Redaction of CCTV footage for Subject Access Requests: feel the pain?

When someone submits a subject access request for CCTV footage that shows them, your legal obligation is clear. You must provide a copy of their personal data within one month, free of charge in most circumstances. What complicates matters is that CCTV rarely captures just one person. The moment other individuals appear in the frame, you face a balancing act between the requester’s right to access and third parties’ right to privacy.

Getting this wrong risks regulatory action from the Information Commissioner’s Office. Getting it right requires understanding what redaction actually means in practice, when you need to do it, and which tools can help you comply efficiently.

Why Redaction Matters for CCTV SARs

CCTV footage containing other people will probably need to be redacted so they cannot be identified. That “probably” reflects the fact that each request requires case-by-case assessment. You must consider the level of harm that could arise if you release un-redacted footage showing third parties, particularly where the footage captures sensitive contexts such as healthcare settings, domestic incidents or workplace disputes.

The ICO’s position is straightforward. Your obligations under UK GDPR are to provide a copy of information about the requester rather than a complete version of footage, whilst ensuring doing so does not adversely affect the rights and freedoms of others. This means redaction is not about refusing the request; it is about fulfilling it whilst protecting others.

The consequence of failing to redact appropriately is not merely theoretical. In one case involving a leisure centre worker who requested CCTV footage of a car park incident, the centre initially refused to disclose footage because it contained images of other people and claimed it could not redact them. The ICO advised the centre to provide stills of the footage with other identities redacted. The practical lesson here is that claiming technical inability to redact will not excuse non-compliance.

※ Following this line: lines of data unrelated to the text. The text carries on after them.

-- ==== Sys2Proof/Laws/State.lean ====
section
/-! SUPPORT. One law per field of State for each basic update, and what is found after an update. -/

namespace Sys2Proof.Machine

open Sys2Proof

namespace State

/-! ### modGroup -/

@[simp] theorem modGroup_mem (s : State) (g : Nat) (f : Group → Group) : (s.modGroup g f).mem = s.mem := rfl
@[simp] theorem modGroup_cols (s : State) (g : Nat) (f : Group → Group) : (s.modGroup g f).cols = s.cols := rfl
@[simp] theorem modGroup_teams (s : State) (g : Nat) (f : Group → Group) : (s.modGroup g f).teams = s.teams := rfl
@[simp] theorem modGroup_launches (s : State) (g : Nat) (f : Group → Group) : (s.modGroup g f).launches = s.launches := rfl
@[simp] theorem modGroup_ctxs (s : State) (g : Nat) (f : Group → Group) : (s.modGroup g f).ctxs = s.ctxs := rfl
@[simp] theorem modGroup_ctxTable (s : State) (g : Nat) (f : Group → Group) : (s.modGroup g f).ctxTable = s.ctxTable := rfl
@[simp] theorem modGroup_images (s : State) (g : Nat) (f : Group → Group) : (s.modGroup g f).images = s.images := rfl
@[simp] theorem modGroup_queues (s : State) (g : Nat) (f : Group → Group) : (s.modGroup g f).queues = s.queues := rfl
@[simp] theorem modGroup_lastQueue (s : State) (g : Nat) (f : Group → Group) : (s.modGroup g f).lastQueue = s.lastQueue := rfl
@[simp] theorem modGroup_flight (s : State) (g : Nat) (f : Group → Group) : (s.modGroup g f).flight = s.flight := rfl
@[simp] theorem modGroup_nextId (s : State) (g : Nat) (f : Group → Group) : (s.modGroup g f).nextId = s.nextId := rfl
@[simp] theorem modGroup_time (s : State) (g : Nat) (f : Group → Group) : (s.modGroup g f).time = s.time := rfl
@[simp] theorem modGroup_cycles (s : State) (g : Nat) (f : Group → Group) : (s.modGroup g f).cycles = s.cycles := rfl
@[simp] theorem modGroup_issues (s : State) (g : Nat) (f : Group → Group) : (s.modGroup g f).issues = s.issues := rfl
@[simp] theorem modGroup_cur (s : State) (g : Nat) (f : Group → Group) : (s.modGroup g f).cur = s.cur := rfl
@[simp] theorem modGroup_late (s : State) (g : Nat) (f : Group → Group) : (s.modGroup g f).late = s.late := rfl
@[simp] theorem modGroup_held (s : State) (g : Nat) (f : Group → Group) : (s.modGroup g f).held = s.held := rfl
@[simp] theorem modGroup_schedule (s : State) (g : Nat) (f : Group → Group) : (s.modGroup g f).schedule = s.schedule := rfl
@[simp] theorem modGroup_draws (s : State) (g : Nat) (f : Group → Group) : (s.modGroup g f).draws = s.draws := rfl
@[simp] theorem modGroup_boot (s : State) (g : Nat) (f : Group → Group) : (s.modGroup g f).boot = s.boot := rfl
@[simp] theorem modGroup_power (s : State) (g : Nat) (f : Group → Group) : (s.modGroup g f).power = s.power := rfl
@[simp] theorem modGroup_flash (s : State) (g : Nat) (f : Group → Group) : (s.modGroup g f).flash = s.flash := rfl
@[simp] theorem modGroup_record (s : State) (g : Nat) (f : Group → Group) : (s.modGroup g f).record = s.record := rfl
@[simp] theorem modGroup_mapOut (s : State) (g : Nat) (f : Group → Group) : (s.modGroup g f).mapOut = s.mapOut := rfl
@[simp] theorem modGroup_storedSplit (s : State) (g : Nat) (f : Group → Group) : (s.modGroup g f).storedSplit = s.storedSplit := rfl
@[simp] theorem modGroup_split (s : State) (g : Nat) (f : Group → Group) : (s.modGroup g f).split = s.split := rfl
@[simp] theorem modGroup_splitRefused (s : State) (g : Nat) (f : Group → Group) : (s.modGroup g f).splitRefused = s.splitRefused := rfl
@[simp] theorem modGroup_identity (s : State) (g : Nat) (f : Group → Group) : (s.modGroup g f).identity = s.identity := rfl
@[simp] theorem modGroup_stopped (s : State) (g : Nat) (f : Group → Group) : (s.modGroup g f).stopped = s.stopped := rfl
@[simp] theorem modGroup_dev (s : State) (g : Nat) (f : Group → Group) : (s.modGroup g f).dev = s.dev := rfl
@[simp] theorem modGroup_devSet (s : State) (g : Nat) (f : Group → Group) : (s.modGroup g f).devSet = s.devSet := rfl
@[simp] theorem modGroup_ports (s : State) (g : Nat) (f : Group → Group) : (s.modGroup g f).ports = s.ports := rfl
@[simp] theorem modGroup_lost (s : State) (g : Nat) (f : Group → Group) : (s.modGroup g f).lost = s.lost := rfl
@[simp] theorem modGroup_hostdev (s : State) (g : Nat) (f : Group → Group) : (s.modGroup g f).hostdev = s.hostdev := rfl
@[simp] theorem modGroup_windows (s : State) (g : Nat) (f : Group → Group) : (s.modGroup g f).windows = s.windows := rfl
@[simp] theorem modGroup_sems (s : State) (g : Nat) (f : Group → Group) : (s.modGroup g f).sems = s.sems := rfl
@[simp] theorem modGroup_semLast (s : State) (g : Nat) (f : Group → Group) : (s.modGroup g f).semLast = s.semLast := rfl
@[simp] theorem modGroup_fifo (s : State) (g : Nat) (f : Group → Group) : (s.modGroup g f).fifo = s.fifo := rfl
@[simp] theorem modGroup_drops (s : State) (g : Nat) (f : Group → Group) : (s.modGroup g f).drops = s.drops := rfl
@[simp] theorem modGroup_report (s : State) (g : Nat) (f : Group → Group) : (s.modGroup g f).report = s.report := rfl
@[simp] theorem modGroup_alarms (s : State) (g : Nat) (f : Group → Group) : (s.modGroup g f).alarms = s.alarms := rfl
@[simp] theorem modGroup_droopEn (s : State) (g : Nat) (f : Group → Group) : (s.modGroup g f).droopEn = s.droopEn := rfl
@[simp] theorem modGroup_droopThresh (s : State) (g : Nat) (f : Group → Group) : (s.modGroup g f).droopThresh = s.droopThresh := rfl
@[simp] theorem modGroup_dies (s : State) (g : Nat) (f : Group → Group) : (s.modGroup g f).dies = s.dies := rfl
@[simp] theorem modGroup_overPower (s : State) (g : Nat) (f : Group → Group) : (s.modGroup g f).overPower = s.overPower := rfl
@[simp] theorem modGroup_injections (s : State) (g : Nat) (f : Group → Group) : (s.modGroup g f).injections = s.injections := rfl
@[simp] theorem modGroup_qps (s : State) (g : Nat) (f : Group → Group) : (s.modGroup g f).qps = s.qps := rfl
@[simp] theorem modGroup_mails (s : State) (g : Nat) (f : Group → Group) : (s.modGroup g f).mails = s.mails := rfl
@[simp] theorem modGroup_submitted (s : State) (g : Nat) (f : Group → Group) : (s.modGroup g f).submitted = s.submitted := rfl
@[simp] theorem modGroup_turned (s : State) (g : Nat) (f : Group → Group) : (s.modGroup g f).turned = s.turned := rfl
@[simp] theorem modGroup_outbox (s : State) (g : Nat) (f : Group → Group) : (s.modGroup g f).outbox = s.outbox := rfl

/-! ### modCol -/

@[simp] theorem modCol_mem (s : State) (c : Nat) (f : Column → Column) : (s.modCol c f).mem = s.mem := rfl
@[simp] theorem modCol_groups (s : State) (c : Nat) (f : Column → Column) : (s.modCol c f).groups = s.groups := rfl
@[simp] theorem modCol_teams (s : State) (c : Nat) (f : Column → Column) : (s.modCol c f).teams = s.teams := rfl
@[simp] theorem modCol_launches (s : State) (c : Nat) (f : Column → Column) : (s.modCol c f).launches = s.launches := rfl
@[simp] theorem modCol_ctxs (s : State) (c : Nat) (f : Column → Column) : (s.modCol c f).ctxs = s.ctxs := rfl
@[simp] theorem modCol_ctxTable (s : State) (c : Nat) (f : Column → Column) : (s.modCol c f).ctxTable = s.ctxTable := rfl
@[simp] theorem modCol_images (s : State) (c : Nat) (f : Column → Column) : (s.modCol c f).images = s.images := rfl
@[simp] theorem modCol_queues (s : State) (c : Nat) (f : Column → Column) : (s.modCol c f).queues = s.queues := rfl
@[simp] theorem modCol_lastQueue (s : State) (c : Nat) (f : Column → Column) : (s.modCol c f).lastQueue = s.lastQueue := rfl
@[simp] theorem modCol_flight (s : State) (c : Nat) (f : Column → Column) : (s.modCol c f).flight = s.flight := rfl
@[simp] theorem modCol_nextId (s : State) (c : Nat) (f : Column → Column) : (s.modCol c f).nextId = s.nextId := rfl
@[simp] theorem modCol_time (s : State) (c : Nat) (f : Column → Column) : (s.modCol c f).time = s.time := rfl
@[simp] theorem modCol_cycles (s : State) (c : Nat) (f : Column → Column) : (s.modCol c f).cycles = s.cycles := rfl
@[simp] theorem modCol_issues (s : State) (c : Nat) (f : Column → Column) : (s.modCol c f).issues = s.issues := rfl
@[simp] theorem modCol_cur (s : State) (c : Nat) (f : Column → Column) : (s.modCol c f).cur = s.cur := rfl
@[simp] theorem modCol_late (s : State) (c : Nat) (f : Column → Column) : (s.modCol c f).late = s.late := rfl
@[simp] theorem modCol_held (s : State) (c : Nat) (f : Column → Column) : (s.modCol c f).held = s.held := rfl
@[simp] theorem modCol_schedule (s : State) (c : Nat) (f : Column → Column) : (s.modCol c f).schedule = s.schedule := rfl
@[simp] theorem modCol_draws (s : State) (c : Nat) (f : Column → Column) : (s.modCol c f).draws = s.draws := rfl
@[simp] theorem modCol_boot (s : State) (c : Nat) (f : Column → Column) : (s.modCol c f).boot = s.boot := rfl
@[simp] theorem modCol_power (s : State) (c : Nat) (f : Column → Column) : (s.modCol c f).power = s.power := rfl
@[simp] theorem modCol_flash (s : State) (c : Nat) (f : Column → Column) : (s.modCol c f).flash = s.flash := rfl
@[simp] theorem modCol_record (s : State) (c : Nat) (f : Column → Column) : (s.modCol c f).record = s.record := rfl
@[simp] theorem modCol_mapOut (s : State) (c : Nat) (f : Column → Column) : (s.modCol c f).mapOut = s.mapOut := rfl
@[simp] theorem modCol_storedSplit (s : State) (c : Nat) (f : Column → Column) : (s.modCol c f).storedSplit = s.storedSplit := rfl
@[simp] theorem modCol_split (s : State) (c : Nat) (f : Column → Column) : (s.modCol c f).split = s.split := rfl
@[simp] theorem modCol_splitRefused (s : State) (c : Nat) (f : Column → Column) : (s.modCol c f).splitRefused = s.splitRefused := rfl
@[simp] theorem modCol_identity (s : State) (c : Nat) (f : Column → Column) : (s.modCol c f).identity = s.identity := rfl
@[simp] theorem modCol_stopped (s : State) (c : Nat) (f : Column → Column) : (s.modCol c f).stopped = s.stopped := rfl
@[simp] theorem modCol_dev (s : State) (c : Nat) (f : Column → Column) : (s.modCol c f).dev = s.dev := rfl
@[simp] theorem modCol_devSet (s : State) (c : Nat) (f : Column → Column) : (s.modCol c f).devSet = s.devSet := rfl
@[simp] theorem modCol_ports (s : State) (c : Nat) (f : Column → Column) : (s.modCol c f).ports = s.ports := rfl
@[simp] theorem modCol_lost (s : State) (c : Nat) (f : Column → Column) : (s.modCol c f).lost = s.lost := rfl
@[simp] theorem modCol_hostdev (s : State) (c : Nat) (f : Column → Column) : (s.modCol c f).hostdev = s.hostdev := rfl
@[simp] theorem modCol_windows (s : State) (c : Nat) (f : Column → Column) : (s.modCol c f).windows = s.windows := rfl
@[simp] theorem modCol_sems (s : State) (c : Nat) (f : Column → Column) : (s.modCol c f).sems = s.sems := rfl
@[simp] theorem modCol_semLast (s : State) (c : Nat) (f : Column → Column) : (s.modCol c f).semLast = s.semLast := rfl
@[simp] theorem modCol_fifo (s : State) (c : Nat) (f : Column → Column) : (s.modCol c f).fifo = s.fifo := rfl
@[simp] theorem modCol_drops (s : State) (c : Nat) (f : Column → Column) : (s.modCol c f).drops = s.drops := rfl
@[simp] theorem modCol_report (s : State) (c : Nat) (f : Column → Column) : (s.modCol c f).report = s.report := rfl
@[simp] theorem modCol_alarms (s : State) (c : Nat) (f : Column → Column) : (s.modCol c f).alarms = s.alarms := rfl
@[simp] theorem modCol_droopEn (s : State) (c : Nat) (f : Column → Column) : (s.modCol c f).droopEn = s.droopEn := rfl
@[simp] theorem modCol_droopThresh (s : State) (c : Nat) (f : Column → Column) : (s.modCol c f).droopThresh = s.droopThresh := rfl
@[simp] theorem modCol_dies (s : State) (c : Nat) (f : Column → Column) : (s.modCol c f).dies = s.dies := rfl
@[simp] theorem modCol_overPower (s : State) (c : Nat) (f : Column → Column) : (s.modCol c f).overPower = s.overPower := rfl
@[simp] theorem modCol_injections (s : State) (c : Nat) (f : Column → Column) : (s.modCol c f).injections = s.injections := rfl
@[simp] theorem modCol_qps (s : State) (c : Nat) (f : Column → Column) : (s.modCol c f).qps = s.qps := rfl
@[simp] theorem modCol_mails (s : State) (c : Nat) (f : Column → Column) : (s.modCol c f).mails = s.mails := rfl
@[simp] theorem modCol_submitted (s : State) (c : Nat) (f : Column → Column) : (s.modCol c f).submitted = s.submitted := rfl
@[simp] theorem modCol_turned (s : State) (c : Nat) (f : Column → Column) : (s.modCol c f).turned = s.turned := rfl
@[simp] theorem modCol_outbox (s : State) (c : Nat) (f : Column → Column) : (s.modCol c f).outbox = s.outbox := rfl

What You Actually Need to Redact

Redaction is not limited to blurring faces. Available techniques include blurring, masking, or using a solid fill to completely obscure parts of the footage. What requires redaction depends on what could identify a third party in context. This includes faces, vehicle registration plates, distinctive tattoos, name badges visible on clothing, and even audio where conversations identify individuals.

The nature and context of the footage matters when determining the level of redaction required. Body-worn video captured during a domestic incident will contain far more identifying and sensitive information than CCTV footage from a retail car park. You need to assess each request individually rather than applying a blanket approach.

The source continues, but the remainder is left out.